Problem description | Word for word, restate the entries below from their first line through the line that contains "seq exponent length holdGuard".
________________________________________
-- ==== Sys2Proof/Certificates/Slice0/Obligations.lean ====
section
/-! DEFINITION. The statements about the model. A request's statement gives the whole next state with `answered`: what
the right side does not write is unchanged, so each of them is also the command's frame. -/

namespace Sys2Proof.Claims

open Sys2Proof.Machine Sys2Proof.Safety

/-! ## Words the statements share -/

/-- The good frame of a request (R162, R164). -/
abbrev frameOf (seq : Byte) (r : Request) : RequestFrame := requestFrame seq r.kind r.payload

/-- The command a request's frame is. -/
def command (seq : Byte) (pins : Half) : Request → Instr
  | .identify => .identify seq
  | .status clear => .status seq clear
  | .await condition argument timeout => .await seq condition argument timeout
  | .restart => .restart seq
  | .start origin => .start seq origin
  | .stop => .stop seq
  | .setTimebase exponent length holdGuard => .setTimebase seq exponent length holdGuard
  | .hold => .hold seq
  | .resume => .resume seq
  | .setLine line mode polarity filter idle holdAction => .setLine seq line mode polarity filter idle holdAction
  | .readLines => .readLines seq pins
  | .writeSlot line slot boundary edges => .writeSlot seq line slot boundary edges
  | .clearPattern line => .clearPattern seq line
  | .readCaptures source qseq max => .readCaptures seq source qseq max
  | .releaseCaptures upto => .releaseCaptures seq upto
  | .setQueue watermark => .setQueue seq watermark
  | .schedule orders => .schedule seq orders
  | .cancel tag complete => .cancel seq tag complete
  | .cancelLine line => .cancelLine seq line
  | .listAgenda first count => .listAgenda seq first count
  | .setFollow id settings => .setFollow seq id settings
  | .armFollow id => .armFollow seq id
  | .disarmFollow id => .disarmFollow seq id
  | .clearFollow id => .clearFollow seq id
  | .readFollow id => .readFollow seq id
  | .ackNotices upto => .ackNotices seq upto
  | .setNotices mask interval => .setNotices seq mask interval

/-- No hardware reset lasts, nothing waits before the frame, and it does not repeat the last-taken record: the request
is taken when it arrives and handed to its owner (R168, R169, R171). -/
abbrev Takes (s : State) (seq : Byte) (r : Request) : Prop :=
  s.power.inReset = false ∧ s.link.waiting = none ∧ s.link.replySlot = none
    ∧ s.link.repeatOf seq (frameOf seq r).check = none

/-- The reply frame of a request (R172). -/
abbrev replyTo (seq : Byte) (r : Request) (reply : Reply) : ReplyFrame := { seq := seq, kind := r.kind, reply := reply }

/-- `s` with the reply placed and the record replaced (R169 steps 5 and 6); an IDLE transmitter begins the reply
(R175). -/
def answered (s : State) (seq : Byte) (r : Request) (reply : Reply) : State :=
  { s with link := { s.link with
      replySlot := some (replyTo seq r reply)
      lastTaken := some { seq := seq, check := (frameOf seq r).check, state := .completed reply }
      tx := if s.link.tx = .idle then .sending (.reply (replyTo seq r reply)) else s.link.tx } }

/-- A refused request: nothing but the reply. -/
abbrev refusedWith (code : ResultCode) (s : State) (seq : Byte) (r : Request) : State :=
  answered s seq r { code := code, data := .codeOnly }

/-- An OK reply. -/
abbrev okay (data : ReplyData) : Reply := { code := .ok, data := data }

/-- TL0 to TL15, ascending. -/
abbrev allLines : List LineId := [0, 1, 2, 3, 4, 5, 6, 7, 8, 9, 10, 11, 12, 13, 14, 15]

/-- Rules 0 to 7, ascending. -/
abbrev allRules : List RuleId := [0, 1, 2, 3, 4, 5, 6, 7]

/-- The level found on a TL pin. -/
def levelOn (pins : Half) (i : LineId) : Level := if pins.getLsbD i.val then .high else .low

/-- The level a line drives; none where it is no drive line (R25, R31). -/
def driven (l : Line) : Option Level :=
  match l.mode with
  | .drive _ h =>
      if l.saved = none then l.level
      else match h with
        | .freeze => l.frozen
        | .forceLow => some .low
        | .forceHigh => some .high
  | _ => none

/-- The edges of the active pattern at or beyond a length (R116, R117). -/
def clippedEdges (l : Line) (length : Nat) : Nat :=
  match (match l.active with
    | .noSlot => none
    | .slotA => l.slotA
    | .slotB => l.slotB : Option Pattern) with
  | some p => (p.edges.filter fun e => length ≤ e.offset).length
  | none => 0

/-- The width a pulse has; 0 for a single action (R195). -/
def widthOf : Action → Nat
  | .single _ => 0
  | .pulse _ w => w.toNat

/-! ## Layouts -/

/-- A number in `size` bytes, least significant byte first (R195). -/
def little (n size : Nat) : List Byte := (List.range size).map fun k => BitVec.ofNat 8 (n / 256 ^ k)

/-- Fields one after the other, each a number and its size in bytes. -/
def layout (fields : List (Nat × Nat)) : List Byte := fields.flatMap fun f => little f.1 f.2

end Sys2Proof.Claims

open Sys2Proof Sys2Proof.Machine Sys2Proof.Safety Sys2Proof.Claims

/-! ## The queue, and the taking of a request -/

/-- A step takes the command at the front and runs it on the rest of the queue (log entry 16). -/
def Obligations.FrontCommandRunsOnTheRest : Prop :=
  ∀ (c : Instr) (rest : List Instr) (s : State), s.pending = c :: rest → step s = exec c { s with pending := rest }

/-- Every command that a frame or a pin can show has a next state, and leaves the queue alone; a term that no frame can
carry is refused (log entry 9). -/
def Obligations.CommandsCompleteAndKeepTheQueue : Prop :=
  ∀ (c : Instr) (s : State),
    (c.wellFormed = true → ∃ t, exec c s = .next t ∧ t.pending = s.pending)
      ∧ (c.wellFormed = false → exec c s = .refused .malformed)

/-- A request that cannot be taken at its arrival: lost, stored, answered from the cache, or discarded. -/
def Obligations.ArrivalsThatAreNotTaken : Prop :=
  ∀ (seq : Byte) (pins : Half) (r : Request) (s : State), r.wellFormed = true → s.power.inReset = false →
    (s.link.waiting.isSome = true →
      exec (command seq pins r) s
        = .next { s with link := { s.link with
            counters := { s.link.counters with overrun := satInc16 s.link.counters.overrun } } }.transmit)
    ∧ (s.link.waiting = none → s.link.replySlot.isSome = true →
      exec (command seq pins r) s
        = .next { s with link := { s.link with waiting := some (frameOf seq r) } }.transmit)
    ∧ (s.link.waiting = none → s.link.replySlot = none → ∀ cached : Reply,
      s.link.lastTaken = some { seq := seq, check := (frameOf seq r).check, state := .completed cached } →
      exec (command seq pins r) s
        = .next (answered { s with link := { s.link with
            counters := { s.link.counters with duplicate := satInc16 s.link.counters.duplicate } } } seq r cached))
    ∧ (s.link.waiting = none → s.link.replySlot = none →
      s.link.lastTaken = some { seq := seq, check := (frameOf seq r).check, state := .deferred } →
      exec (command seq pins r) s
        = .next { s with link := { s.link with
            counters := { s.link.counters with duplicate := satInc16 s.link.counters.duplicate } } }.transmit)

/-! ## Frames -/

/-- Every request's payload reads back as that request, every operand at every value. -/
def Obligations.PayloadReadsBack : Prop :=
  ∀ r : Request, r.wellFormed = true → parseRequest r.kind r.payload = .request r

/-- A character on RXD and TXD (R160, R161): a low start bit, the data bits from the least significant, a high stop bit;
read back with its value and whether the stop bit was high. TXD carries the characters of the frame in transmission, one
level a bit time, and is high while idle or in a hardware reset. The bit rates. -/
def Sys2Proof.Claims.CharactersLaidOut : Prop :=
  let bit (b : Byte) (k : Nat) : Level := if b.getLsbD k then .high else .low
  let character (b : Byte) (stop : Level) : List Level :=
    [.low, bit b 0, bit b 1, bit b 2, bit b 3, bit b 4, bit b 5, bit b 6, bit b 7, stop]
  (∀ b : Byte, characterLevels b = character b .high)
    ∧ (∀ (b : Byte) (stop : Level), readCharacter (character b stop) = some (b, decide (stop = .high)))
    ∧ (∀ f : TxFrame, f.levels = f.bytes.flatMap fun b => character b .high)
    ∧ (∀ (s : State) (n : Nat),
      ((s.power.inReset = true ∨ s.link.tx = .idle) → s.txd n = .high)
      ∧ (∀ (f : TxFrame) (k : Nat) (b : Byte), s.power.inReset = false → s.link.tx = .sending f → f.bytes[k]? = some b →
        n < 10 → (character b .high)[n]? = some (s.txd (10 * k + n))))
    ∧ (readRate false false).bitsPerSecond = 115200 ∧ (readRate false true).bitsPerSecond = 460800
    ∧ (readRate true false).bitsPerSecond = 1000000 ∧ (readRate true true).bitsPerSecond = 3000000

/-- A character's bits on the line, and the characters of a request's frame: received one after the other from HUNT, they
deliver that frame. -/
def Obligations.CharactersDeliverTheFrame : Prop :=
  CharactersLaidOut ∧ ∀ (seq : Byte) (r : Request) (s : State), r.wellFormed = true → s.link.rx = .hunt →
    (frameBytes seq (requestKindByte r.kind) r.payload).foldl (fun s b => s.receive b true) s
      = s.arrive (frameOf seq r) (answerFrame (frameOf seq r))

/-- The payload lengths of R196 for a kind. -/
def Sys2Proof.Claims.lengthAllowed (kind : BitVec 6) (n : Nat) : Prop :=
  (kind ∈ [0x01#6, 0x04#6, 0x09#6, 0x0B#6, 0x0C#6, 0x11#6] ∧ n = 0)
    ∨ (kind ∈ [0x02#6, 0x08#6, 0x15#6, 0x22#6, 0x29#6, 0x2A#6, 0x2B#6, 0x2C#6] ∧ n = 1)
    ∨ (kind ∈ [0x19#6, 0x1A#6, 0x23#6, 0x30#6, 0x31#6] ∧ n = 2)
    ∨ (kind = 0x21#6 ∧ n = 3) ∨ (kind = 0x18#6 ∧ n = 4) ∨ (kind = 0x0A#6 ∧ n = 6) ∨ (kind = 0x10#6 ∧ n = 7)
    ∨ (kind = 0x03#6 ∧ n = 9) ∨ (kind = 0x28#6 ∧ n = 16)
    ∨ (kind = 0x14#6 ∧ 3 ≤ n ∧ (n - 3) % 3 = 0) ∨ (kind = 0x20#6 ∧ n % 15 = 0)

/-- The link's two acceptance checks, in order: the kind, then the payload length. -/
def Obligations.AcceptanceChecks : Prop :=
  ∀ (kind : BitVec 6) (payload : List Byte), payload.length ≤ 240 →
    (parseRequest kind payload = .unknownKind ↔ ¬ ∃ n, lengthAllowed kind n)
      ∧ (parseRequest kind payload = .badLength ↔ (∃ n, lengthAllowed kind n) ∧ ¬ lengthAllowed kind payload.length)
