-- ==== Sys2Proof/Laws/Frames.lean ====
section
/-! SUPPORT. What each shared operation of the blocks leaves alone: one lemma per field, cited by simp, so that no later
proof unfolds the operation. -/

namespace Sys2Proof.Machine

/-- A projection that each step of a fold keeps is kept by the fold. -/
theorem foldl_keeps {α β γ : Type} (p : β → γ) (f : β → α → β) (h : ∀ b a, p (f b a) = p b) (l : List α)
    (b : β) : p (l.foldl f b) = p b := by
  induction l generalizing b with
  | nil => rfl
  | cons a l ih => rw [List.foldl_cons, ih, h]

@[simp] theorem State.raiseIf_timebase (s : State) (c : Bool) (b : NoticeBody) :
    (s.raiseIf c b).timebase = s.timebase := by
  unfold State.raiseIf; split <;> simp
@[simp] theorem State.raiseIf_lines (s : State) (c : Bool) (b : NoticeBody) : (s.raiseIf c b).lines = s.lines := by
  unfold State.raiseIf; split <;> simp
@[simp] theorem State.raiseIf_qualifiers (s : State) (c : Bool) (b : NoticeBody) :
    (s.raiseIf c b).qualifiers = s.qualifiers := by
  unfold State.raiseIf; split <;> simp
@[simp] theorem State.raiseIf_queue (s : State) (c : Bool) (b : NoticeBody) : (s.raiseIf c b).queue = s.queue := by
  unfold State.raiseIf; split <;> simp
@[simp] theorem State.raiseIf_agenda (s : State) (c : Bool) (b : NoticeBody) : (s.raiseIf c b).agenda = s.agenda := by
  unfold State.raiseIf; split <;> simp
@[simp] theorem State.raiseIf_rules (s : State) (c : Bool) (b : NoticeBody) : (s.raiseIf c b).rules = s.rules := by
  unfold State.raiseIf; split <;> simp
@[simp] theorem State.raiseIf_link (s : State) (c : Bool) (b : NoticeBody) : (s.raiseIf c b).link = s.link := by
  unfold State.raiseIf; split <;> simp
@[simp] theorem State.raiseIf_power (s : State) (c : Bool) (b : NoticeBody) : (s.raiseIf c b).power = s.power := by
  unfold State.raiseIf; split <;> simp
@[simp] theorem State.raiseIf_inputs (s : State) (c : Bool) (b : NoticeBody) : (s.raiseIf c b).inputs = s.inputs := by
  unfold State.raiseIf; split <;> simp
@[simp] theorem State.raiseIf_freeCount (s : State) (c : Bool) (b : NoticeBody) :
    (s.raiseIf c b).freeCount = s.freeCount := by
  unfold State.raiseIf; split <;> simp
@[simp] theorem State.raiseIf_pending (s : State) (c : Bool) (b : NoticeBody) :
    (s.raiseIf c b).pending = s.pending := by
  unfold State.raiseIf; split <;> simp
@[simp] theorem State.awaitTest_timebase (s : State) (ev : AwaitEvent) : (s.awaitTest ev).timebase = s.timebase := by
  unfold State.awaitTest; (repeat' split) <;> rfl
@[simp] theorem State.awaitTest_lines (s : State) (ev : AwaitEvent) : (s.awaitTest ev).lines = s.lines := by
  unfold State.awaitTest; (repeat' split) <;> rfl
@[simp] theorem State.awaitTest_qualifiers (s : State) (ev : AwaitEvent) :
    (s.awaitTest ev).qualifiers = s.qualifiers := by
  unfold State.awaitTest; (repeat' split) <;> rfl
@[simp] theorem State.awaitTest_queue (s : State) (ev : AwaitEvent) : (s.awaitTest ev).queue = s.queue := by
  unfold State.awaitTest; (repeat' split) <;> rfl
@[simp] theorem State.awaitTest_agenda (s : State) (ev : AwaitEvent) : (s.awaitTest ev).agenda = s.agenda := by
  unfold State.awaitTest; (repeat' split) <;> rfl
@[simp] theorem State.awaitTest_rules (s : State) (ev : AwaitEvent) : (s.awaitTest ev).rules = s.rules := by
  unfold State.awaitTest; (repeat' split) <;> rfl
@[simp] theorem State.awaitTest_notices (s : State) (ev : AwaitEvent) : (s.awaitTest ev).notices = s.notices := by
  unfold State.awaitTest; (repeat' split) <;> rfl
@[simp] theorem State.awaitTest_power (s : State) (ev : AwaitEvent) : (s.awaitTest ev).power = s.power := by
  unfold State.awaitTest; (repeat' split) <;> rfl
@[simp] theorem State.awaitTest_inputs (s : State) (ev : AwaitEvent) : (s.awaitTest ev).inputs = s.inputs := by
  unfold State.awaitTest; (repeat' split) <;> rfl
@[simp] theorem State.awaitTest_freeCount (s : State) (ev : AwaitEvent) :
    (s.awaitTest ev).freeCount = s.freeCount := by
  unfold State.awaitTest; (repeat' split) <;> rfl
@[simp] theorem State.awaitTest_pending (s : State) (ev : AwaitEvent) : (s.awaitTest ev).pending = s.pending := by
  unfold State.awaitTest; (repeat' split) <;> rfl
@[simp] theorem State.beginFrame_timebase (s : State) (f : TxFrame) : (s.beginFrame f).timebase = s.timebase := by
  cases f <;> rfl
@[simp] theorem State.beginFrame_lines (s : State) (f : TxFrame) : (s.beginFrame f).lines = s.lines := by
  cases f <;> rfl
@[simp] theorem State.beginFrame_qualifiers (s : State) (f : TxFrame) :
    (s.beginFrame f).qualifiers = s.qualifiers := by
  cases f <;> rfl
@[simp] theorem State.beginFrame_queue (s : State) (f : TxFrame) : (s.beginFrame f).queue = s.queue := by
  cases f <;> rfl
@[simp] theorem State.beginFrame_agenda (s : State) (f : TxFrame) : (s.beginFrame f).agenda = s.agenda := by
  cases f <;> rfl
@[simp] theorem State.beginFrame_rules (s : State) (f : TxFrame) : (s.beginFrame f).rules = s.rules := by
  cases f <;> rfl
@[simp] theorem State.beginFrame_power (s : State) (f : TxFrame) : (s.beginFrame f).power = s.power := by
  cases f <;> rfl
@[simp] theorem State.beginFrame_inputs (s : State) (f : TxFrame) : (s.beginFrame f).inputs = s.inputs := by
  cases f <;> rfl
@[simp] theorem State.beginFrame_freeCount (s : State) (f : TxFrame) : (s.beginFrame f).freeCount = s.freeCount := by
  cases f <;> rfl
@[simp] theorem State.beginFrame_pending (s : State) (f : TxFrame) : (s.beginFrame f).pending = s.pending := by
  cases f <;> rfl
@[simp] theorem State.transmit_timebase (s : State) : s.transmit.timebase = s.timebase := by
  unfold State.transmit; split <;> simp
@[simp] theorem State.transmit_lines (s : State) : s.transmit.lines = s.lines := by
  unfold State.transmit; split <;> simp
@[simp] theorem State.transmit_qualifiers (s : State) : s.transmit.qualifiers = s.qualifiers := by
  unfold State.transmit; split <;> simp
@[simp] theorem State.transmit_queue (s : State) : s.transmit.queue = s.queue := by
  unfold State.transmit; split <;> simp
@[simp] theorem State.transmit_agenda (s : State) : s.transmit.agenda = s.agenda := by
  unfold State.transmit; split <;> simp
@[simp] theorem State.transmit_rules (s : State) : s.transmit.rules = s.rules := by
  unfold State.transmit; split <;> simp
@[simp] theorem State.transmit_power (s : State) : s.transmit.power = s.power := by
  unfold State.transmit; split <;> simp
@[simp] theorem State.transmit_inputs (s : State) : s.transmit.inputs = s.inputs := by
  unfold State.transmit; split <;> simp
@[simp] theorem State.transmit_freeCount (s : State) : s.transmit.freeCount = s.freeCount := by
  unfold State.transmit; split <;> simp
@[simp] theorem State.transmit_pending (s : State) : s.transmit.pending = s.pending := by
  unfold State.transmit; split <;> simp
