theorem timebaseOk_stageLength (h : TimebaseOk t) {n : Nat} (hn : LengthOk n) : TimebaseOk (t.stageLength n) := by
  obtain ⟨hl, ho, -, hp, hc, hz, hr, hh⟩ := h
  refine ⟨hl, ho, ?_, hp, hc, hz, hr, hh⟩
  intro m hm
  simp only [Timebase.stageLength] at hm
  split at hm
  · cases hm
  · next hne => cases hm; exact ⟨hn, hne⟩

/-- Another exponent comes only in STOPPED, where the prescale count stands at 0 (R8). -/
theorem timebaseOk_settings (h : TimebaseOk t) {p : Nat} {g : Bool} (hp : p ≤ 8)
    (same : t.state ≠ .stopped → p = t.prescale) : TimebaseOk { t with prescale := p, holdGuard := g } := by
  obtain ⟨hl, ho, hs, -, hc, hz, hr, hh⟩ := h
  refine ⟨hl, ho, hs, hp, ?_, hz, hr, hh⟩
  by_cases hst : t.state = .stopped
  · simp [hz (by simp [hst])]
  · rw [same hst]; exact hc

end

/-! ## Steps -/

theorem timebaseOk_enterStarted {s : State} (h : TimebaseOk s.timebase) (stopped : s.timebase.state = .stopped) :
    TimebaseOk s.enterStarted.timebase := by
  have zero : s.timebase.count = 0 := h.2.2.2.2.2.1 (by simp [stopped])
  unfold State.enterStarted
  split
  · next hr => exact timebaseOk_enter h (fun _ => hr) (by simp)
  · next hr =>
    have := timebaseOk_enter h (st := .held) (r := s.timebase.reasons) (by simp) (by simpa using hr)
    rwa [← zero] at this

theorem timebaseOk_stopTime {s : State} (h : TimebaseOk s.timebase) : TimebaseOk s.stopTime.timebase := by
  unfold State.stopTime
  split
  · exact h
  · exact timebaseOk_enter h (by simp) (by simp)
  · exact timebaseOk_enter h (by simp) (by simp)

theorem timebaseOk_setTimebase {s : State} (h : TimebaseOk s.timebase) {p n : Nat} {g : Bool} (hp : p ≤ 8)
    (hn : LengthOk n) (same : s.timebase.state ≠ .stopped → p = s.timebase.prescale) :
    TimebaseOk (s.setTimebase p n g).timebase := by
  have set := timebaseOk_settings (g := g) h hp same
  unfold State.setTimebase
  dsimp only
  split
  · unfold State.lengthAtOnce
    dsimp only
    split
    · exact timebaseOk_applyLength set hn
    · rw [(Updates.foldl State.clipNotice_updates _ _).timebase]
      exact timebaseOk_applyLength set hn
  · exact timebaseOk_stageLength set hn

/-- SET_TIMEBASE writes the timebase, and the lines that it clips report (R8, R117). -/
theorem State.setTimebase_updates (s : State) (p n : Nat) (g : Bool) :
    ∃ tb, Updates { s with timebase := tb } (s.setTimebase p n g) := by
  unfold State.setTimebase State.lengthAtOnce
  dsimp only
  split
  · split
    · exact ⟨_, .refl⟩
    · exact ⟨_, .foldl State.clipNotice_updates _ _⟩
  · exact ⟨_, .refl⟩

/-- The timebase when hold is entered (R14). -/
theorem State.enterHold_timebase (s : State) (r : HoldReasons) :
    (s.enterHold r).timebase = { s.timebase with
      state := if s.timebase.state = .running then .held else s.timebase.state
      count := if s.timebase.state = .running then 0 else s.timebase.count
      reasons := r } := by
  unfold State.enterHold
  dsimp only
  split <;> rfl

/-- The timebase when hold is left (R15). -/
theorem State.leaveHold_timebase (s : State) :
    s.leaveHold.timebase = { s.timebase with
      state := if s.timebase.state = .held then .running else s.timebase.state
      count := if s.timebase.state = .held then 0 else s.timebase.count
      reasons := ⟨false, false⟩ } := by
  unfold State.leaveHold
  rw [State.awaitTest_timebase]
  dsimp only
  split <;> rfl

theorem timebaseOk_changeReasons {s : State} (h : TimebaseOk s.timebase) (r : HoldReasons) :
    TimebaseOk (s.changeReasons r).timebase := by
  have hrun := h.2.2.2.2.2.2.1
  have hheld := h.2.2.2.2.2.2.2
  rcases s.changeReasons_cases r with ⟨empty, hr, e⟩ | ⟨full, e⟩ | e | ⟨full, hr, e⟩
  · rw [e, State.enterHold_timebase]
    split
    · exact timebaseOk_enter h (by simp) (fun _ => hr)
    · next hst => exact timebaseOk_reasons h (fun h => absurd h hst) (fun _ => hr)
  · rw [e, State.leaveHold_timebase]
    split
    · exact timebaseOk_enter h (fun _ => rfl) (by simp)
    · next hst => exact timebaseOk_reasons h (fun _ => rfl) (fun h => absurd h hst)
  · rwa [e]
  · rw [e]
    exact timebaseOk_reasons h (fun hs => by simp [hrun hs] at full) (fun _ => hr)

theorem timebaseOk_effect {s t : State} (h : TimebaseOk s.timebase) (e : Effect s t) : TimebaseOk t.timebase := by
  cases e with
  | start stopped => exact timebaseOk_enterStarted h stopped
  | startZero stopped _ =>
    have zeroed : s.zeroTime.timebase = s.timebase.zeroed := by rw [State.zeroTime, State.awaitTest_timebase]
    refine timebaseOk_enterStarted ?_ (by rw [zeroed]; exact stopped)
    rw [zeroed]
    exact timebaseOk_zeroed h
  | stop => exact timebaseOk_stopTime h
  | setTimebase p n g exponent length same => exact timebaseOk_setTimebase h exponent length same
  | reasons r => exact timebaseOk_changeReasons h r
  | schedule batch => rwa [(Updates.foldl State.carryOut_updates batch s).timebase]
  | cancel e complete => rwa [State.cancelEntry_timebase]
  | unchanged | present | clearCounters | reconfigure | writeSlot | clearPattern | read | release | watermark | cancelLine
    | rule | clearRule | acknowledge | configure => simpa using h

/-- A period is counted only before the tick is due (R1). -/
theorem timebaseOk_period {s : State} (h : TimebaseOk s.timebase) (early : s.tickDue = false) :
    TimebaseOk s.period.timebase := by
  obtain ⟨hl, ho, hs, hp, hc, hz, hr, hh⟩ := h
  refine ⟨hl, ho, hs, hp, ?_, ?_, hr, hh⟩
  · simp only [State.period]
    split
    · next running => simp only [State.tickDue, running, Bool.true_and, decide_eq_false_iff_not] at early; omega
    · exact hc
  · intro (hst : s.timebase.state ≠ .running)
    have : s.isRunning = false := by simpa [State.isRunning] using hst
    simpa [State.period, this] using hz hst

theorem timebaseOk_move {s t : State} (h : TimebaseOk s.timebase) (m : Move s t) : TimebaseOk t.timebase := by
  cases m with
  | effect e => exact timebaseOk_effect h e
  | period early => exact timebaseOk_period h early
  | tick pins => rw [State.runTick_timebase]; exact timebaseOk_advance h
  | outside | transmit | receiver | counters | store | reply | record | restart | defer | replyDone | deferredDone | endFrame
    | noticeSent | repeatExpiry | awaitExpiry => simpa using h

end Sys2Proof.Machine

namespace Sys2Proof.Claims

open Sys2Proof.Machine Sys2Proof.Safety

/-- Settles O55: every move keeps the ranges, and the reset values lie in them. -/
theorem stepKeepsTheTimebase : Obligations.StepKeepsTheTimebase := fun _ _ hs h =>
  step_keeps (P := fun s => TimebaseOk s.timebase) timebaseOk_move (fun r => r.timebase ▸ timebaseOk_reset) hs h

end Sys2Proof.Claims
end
________________________________________
Solution below |
-- ==== Sys2Proof/Certificates/Slice0/Obligations.lean ====
section
/-! DEFINITION. The statements about the model. A request's statement gives the whole next state with `answered`: what
the right side does not write is unchanged, so each of them is also the command's frame. -/

namespace Sys2Proof.Claims

open Sys2Proof.Machine Sys2Proof.Safety

/-! ## Words the statements share -/

/-- The good frame of a request (R162, R164). -/
abbrev frameOf (seq : Byte) (r : Request) : RequestFrame := requestFrame seq r.kind r.payload

/-- The command a request's frame is. -/
def command (seq : Byte) (pins : Half) : Request → Instr
  | .identify => .identify seq
  | .status clear => .status seq clear
  | .await condition argument timeout => .await seq condition argument timeout
  | .restart => .restart seq
  | .start origin => .start seq origin
  | .stop => .stop seq
  | .setTimebase exponent length holdGuard => .setTimebase seq exponent length holdGuard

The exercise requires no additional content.